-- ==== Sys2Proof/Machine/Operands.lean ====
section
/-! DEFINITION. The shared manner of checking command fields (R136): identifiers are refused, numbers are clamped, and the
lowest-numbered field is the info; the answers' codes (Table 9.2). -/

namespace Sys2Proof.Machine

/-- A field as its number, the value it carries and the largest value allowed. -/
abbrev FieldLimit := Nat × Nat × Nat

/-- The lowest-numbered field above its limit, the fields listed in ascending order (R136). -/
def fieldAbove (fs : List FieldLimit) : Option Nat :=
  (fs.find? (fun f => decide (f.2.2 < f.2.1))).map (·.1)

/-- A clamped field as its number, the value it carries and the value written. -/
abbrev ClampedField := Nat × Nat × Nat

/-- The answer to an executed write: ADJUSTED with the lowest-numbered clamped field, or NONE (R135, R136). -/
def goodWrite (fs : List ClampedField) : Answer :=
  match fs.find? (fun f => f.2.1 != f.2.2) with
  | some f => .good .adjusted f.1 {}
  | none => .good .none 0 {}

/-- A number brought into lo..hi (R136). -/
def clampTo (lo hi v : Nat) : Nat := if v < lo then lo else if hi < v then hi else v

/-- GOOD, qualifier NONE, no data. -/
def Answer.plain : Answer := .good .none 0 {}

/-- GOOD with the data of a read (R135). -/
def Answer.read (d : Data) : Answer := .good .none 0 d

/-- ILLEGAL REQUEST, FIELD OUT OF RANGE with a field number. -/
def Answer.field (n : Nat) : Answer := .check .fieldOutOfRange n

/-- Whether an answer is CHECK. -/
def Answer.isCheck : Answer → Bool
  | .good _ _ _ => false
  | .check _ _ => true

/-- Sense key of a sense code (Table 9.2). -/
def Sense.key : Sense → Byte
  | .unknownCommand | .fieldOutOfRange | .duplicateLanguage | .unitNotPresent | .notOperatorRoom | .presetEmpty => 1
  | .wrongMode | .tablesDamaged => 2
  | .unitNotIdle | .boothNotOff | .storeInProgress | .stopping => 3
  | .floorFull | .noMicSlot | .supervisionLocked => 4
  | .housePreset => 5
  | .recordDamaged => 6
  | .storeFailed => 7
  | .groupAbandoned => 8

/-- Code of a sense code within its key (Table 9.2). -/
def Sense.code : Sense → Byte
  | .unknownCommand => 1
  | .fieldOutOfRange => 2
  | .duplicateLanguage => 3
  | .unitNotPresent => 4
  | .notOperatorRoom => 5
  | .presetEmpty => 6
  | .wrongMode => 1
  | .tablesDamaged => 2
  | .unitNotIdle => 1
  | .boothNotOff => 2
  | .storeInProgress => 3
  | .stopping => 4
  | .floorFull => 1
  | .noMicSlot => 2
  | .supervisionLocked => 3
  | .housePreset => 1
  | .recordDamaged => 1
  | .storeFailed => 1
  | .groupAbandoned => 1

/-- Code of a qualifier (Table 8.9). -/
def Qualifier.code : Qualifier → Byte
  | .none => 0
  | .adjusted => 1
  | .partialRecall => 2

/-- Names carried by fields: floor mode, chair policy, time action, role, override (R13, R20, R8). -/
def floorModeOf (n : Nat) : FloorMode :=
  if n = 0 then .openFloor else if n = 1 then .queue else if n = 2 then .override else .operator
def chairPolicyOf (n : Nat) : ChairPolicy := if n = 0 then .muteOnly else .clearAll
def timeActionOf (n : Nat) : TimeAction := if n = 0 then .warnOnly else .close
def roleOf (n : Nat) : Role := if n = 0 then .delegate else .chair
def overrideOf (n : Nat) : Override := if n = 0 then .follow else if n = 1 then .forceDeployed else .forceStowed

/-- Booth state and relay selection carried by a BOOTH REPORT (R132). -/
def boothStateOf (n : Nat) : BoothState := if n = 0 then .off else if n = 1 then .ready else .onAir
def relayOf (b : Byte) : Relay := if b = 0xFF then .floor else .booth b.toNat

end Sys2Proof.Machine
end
==
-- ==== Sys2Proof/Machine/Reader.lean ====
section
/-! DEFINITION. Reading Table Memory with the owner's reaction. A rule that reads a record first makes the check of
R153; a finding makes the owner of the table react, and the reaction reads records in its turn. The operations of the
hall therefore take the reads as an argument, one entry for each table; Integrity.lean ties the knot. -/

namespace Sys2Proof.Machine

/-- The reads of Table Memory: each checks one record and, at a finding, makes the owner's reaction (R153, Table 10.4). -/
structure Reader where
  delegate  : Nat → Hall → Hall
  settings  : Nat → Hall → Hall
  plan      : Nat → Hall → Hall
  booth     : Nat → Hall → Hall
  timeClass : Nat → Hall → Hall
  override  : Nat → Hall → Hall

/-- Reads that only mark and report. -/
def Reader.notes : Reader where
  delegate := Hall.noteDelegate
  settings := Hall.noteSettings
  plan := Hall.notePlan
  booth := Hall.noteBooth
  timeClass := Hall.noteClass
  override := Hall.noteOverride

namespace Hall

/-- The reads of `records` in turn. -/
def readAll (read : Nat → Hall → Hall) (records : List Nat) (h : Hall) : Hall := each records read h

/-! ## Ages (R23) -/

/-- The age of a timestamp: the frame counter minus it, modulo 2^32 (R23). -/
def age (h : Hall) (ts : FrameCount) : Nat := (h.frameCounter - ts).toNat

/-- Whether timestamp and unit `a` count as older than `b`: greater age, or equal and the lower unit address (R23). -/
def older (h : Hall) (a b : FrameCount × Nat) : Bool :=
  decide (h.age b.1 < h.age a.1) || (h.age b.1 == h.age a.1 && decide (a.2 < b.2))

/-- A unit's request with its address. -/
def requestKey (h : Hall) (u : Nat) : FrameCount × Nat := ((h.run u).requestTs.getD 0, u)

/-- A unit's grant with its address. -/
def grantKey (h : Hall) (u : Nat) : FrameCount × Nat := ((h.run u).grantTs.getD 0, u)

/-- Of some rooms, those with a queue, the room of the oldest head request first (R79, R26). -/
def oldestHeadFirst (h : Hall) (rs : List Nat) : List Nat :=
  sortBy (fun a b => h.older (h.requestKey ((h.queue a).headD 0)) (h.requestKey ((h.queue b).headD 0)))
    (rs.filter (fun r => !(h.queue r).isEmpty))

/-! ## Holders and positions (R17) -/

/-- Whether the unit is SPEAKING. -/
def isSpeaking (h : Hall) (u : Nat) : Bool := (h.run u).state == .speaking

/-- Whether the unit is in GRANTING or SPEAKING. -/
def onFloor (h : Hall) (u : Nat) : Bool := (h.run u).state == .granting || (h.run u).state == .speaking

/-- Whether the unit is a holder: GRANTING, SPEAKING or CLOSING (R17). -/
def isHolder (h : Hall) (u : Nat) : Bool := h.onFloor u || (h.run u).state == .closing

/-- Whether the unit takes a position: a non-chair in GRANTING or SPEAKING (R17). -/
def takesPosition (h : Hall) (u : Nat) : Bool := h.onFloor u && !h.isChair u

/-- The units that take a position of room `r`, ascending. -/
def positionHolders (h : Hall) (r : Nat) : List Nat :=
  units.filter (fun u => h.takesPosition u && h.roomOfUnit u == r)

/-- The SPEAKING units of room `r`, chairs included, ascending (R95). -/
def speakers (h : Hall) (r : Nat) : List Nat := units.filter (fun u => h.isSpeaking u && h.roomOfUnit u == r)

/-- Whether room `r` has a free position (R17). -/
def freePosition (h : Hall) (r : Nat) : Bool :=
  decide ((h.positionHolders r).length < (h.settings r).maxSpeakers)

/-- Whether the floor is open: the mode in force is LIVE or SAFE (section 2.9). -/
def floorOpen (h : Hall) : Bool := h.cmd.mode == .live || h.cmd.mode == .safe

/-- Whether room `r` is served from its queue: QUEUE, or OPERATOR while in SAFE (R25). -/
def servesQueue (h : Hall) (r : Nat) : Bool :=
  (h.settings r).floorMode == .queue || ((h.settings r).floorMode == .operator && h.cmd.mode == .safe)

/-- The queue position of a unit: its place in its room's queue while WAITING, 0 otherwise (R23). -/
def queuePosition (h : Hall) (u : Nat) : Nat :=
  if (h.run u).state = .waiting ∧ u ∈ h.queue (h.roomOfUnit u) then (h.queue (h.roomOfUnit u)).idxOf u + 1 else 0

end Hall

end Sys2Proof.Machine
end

→ **Task brief**
Go through the material and report each line that holds the string "carries".

→ **Finished exercise**
/-- A field as its number, the value it carries and the largest value allowed. -/
/-- A clamped field as its number, the value it carries and the value written. -/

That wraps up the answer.